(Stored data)
* * * * * * *

-- ==== Sys2Proof/Machine/Dispatch.lean ====
section
/-! DEFINITION. The meaning of every command: one arm for each row of the opcode table, in the table's order. -/

namespace Sys2Proof.Machine

def exec (i : Instr) (s : State) : Host.Outcome State Fault Refusal :=
  match i with
  | .powerOnReset straps => Sys2Proof.Machine.execPowerOnReset straps s
  | .imageCheck memory => Sys2Proof.Machine.execImageCheck memory s
  | .inertReportRepeat => Sys2Proof.Machine.execInertReportRepeat s
  | .joiningEnd => Sys2Proof.Machine.execJoiningEnd s
  | .lineErrorPeriodEnd => Sys2Proof.Machine.execLineErrorPeriodEnd s
  | .lineError heard => Sys2Proof.Machine.execLineError heard s
  | .duplicateStation addressee kind body => Sys2Proof.Machine.execDuplicateStation addressee kind body s
  | .frameDiscard frame => Sys2Proof.Machine.execFrameDiscard frame s
  | .transmitStart quiet readBack => Sys2Proof.Machine.execTransmitStart quiet readBack s
  | .frameSent => Sys2Proof.Machine.execFrameSent s
  | .rollCall h call urgency grade width minLength => Sys2Proof.Machine.execRollCall h call urgency grade width minLength s
  | .rollOffer h call serial remaining estimate flags => Sys2Proof.Machine.execRollOffer h call serial remaining estimate flags s
  | .rollTake h call serial urgency dock => Sys2Proof.Machine.execRollTake h call serial urgency dock s
  | .takeAnswer h call serial result => Sys2Proof.Machine.execTakeAnswer h call serial result s
  | .callWithdraw h call => Sys2Proof.Machine.execCallWithdraw h call s
  | .passOffer h v r => Sys2Proof.Machine.execPassOffer h v r s
  | .passAccept h vehicle segment => Sys2Proof.Machine.execPassAccept h vehicle segment s
  | .passDefer h vehicle segment => Sys2Proof.Machine.execPassDefer h vehicle segment s
  | .passDone h vehicle segment => Sys2Proof.Machine.execPassDone h vehicle segment s
  | .rollWaste h serial metres => Sys2Proof.Machine.execRollWaste h serial metres s
  | .lotAlert h lot roll => Sys2Proof.Machine.execLotAlert h lot roll s
  | .rollEntry h place serial grade width caliper remaining => Sys2Proof.Machine.execRollEntry h place serial grade width caliper remaining s
  | .rollRemove h serial place => Sys2Proof.Machine.execRollRemove h serial place s
  | .orderRequest h queue serial source destination => Sys2Proof.Machine.execOrderRequest h queue serial source destination s
  | .laneServiceOut h lane => Sys2Proof.Machine.execLaneServiceOut h lane s
  | .laneServiceIn h lane => Sys2Proof.Machine.execLaneServiceIn h lane s
  | .quarantineSet h slot base limit => Sys2Proof.Machine.execQuarantineSet h slot base limit s
  | .quarantineClear h slot => Sys2Proof.Machine.execQuarantineClear h slot s
  | .segmentRelease h segment => Sys2Proof.Machine.execSegmentRelease h segment s
  | .spliceNow h reelstand => Sys2Proof.Machine.execSpliceNow h reelstand s
  | .faultAck h => Sys2Proof.Machine.execFaultAck h s
  | .logClear h => Sys2Proof.Machine.execLogClear h s
  | .reportRequest h page index part => Sys2Proof.Machine.execReportRequest h page index part s
  | .zoneRestart h => Sys2Proof.Machine.execZoneRestart h s
  | .runStart h run edition => Sys2Proof.Machine.execRunStart h run edition s
  | .editionChange h edition => Sys2Proof.Machine.execEditionChange h edition s
  | .runEnd h => Sys2Proof.Machine.execRunEnd h s
  | .tagRead segment tag => Sys2Proof.Machine.execTagRead segment tag s
  | .occupancyClear segment => Sys2Proof.Machine.execOccupancyClear segment s
  | .atDockRise dock => Sys2Proof.Machine.execAtDockRise dock s
  | .atDockFall dock => Sys2Proof.Machine.execAtDockFall dock s
  | .passAnswerTimeout vehicle => Sys2Proof.Machine.execPassAnswerTimeout vehicle s
  | .passOfferRepeat vehicle => Sys2Proof.Machine.execPassOfferRepeat vehicle s
  | .passUnconfirmed vehicle => Sys2Proof.Machine.execPassUnconfirmed vehicle s
  | .laneDetectorChange lane position active => Sys2Proof.Machine.execLaneDetectorChange lane position active s
  | .laneDisagreeTimeout lane position => Sys2Proof.Machine.execLaneDisagreeTimeout lane position s
  | .restockPeriod => Sys2Proof.Machine.execRestockPeriod s
  | .travelComplete place => Sys2Proof.Machine.execTravelComplete place s
  | .pickComplete place => Sys2Proof.Machine.execPickComplete place s
  | .setComplete place => Sys2Proof.Machine.execSetComplete place s
  | .stepLimitExpiry => Sys2Proof.Machine.execStepLimitExpiry s
  | .holdLimitExpiry => Sys2Proof.Machine.execHoldLimitExpiry s
  | .offerWindowEnd call => Sys2Proof.Machine.execOfferWindowEnd call s
  | .takeAnswerTimeout call => Sys2Proof.Machine.execTakeAnswerTimeout call s
  | .reissueTime call => Sys2Proof.Machine.execReissueTime call s
  | .unloadRetry vehicle => Sys2Proof.Machine.execUnloadRetry vehicle s
  | .armOpenChange reelstand arm active => Sys2Proof.Machine.execArmOpenChange reelstand arm active s
  | .encoderPulse reelstand => Sys2Proof.Machine.execEncoderPulse reelstand s
  | .missingIndexPoint reelstand => Sys2Proof.Machine.execMissingIndexPoint reelstand s
  | .speedGateEnd reelstand => Sys2Proof.Machine.execSpeedGateEnd reelstand s
  | .revolutionIndex reelstand arm => Sys2Proof.Machine.execRevolutionIndex reelstand arm s
  | .rollPresentChange reelstand arm active => Sys2Proof.Machine.execRollPresentChange reelstand arm active s
  | .armDisagreeTimeout reelstand arm => Sys2Proof.Machine.execArmDisagreeTimeout reelstand arm s
  | .standbyReadyChange reelstand active => Sys2Proof.Machine.execStandbyReadyChange reelstand active s
  | .speedMatchedChange reelstand active => Sys2Proof.Machine.execSpeedMatchedChange reelstand active s
  | .matchTimeout reelstand => Sys2Proof.Machine.execMatchTimeout reelstand s
  | .pasteDone reelstand => Sys2Proof.Machine.execPasteDone reelstand s
  | .pasteTimeout reelstand => Sys2Proof.Machine.execPasteTimeout reelstand s
  | .knifeFallback reelstand => Sys2Proof.Machine.execKnifeFallback reelstand s
  | .knifeDone reelstand => Sys2Proof.Machine.execKnifeDone reelstand s
  | .knifeTimeout reelstand => Sys2Proof.Machine.execKnifeTimeout reelstand s
  | .webBreak reelstand => Sys2Proof.Machine.execWebBreak reelstand s
  | .webBreakClear reelstand => Sys2Proof.Machine.execWebBreakClear reelstand s
  | .wasteGateChange waste => Sys2Proof.Machine.execWasteGateChange waste s
  | .folderCopyPulse => Sys2Proof.Machine.execFolderCopyPulse s
  | .rateWindowEnd => Sys2Proof.Machine.execRateWindowEnd s
  | .resetHeldActive => Sys2Proof.Machine.execResetHeldActive s
  | .receiveQuiet12Bits => Sys2Proof.Machine.execReceiveQuiet12Bits s

end Sys2Proof.Machine
end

* * * * * * *

> _THE PROBLEM_
Starting at the first line of the records above, please copy every line exactly through the line containing "Sys2Proof.Machine.execFrameDiscard frame s", and stop there.

> _OUTPUT FOR THIS TASK_
-- ==== Sys2Proof/Machine/Dispatch.lean ====
section
/-! DEFINITION. The meaning of every command: one arm for each row of the opcode table, in the table's order. -/

namespace Sys2Proof.Machine

def exec (i : Instr) (s : State) : Host.Outcome State Fault Refusal :=
  match i with
  | .powerOnReset straps => Sys2Proof.Machine.execPowerOnReset straps s
  | .imageCheck memory => Sys2Proof.Machine.execImageCheck memory s
  | .inertReportRepeat => Sys2Proof.Machine.execInertReportRepeat s
  | .joiningEnd => Sys2Proof.Machine.execJoiningEnd s
  | .lineErrorPeriodEnd => Sys2Proof.Machine.execLineErrorPeriodEnd s
  | .lineError heard => Sys2Proof.Machine.execLineError heard s
  | .duplicateStation addressee kind body => Sys2Proof.Machine.execDuplicateStation addressee kind body s
  | .frameDiscard frame => Sys2Proof.Machine.execFrameDiscard frame s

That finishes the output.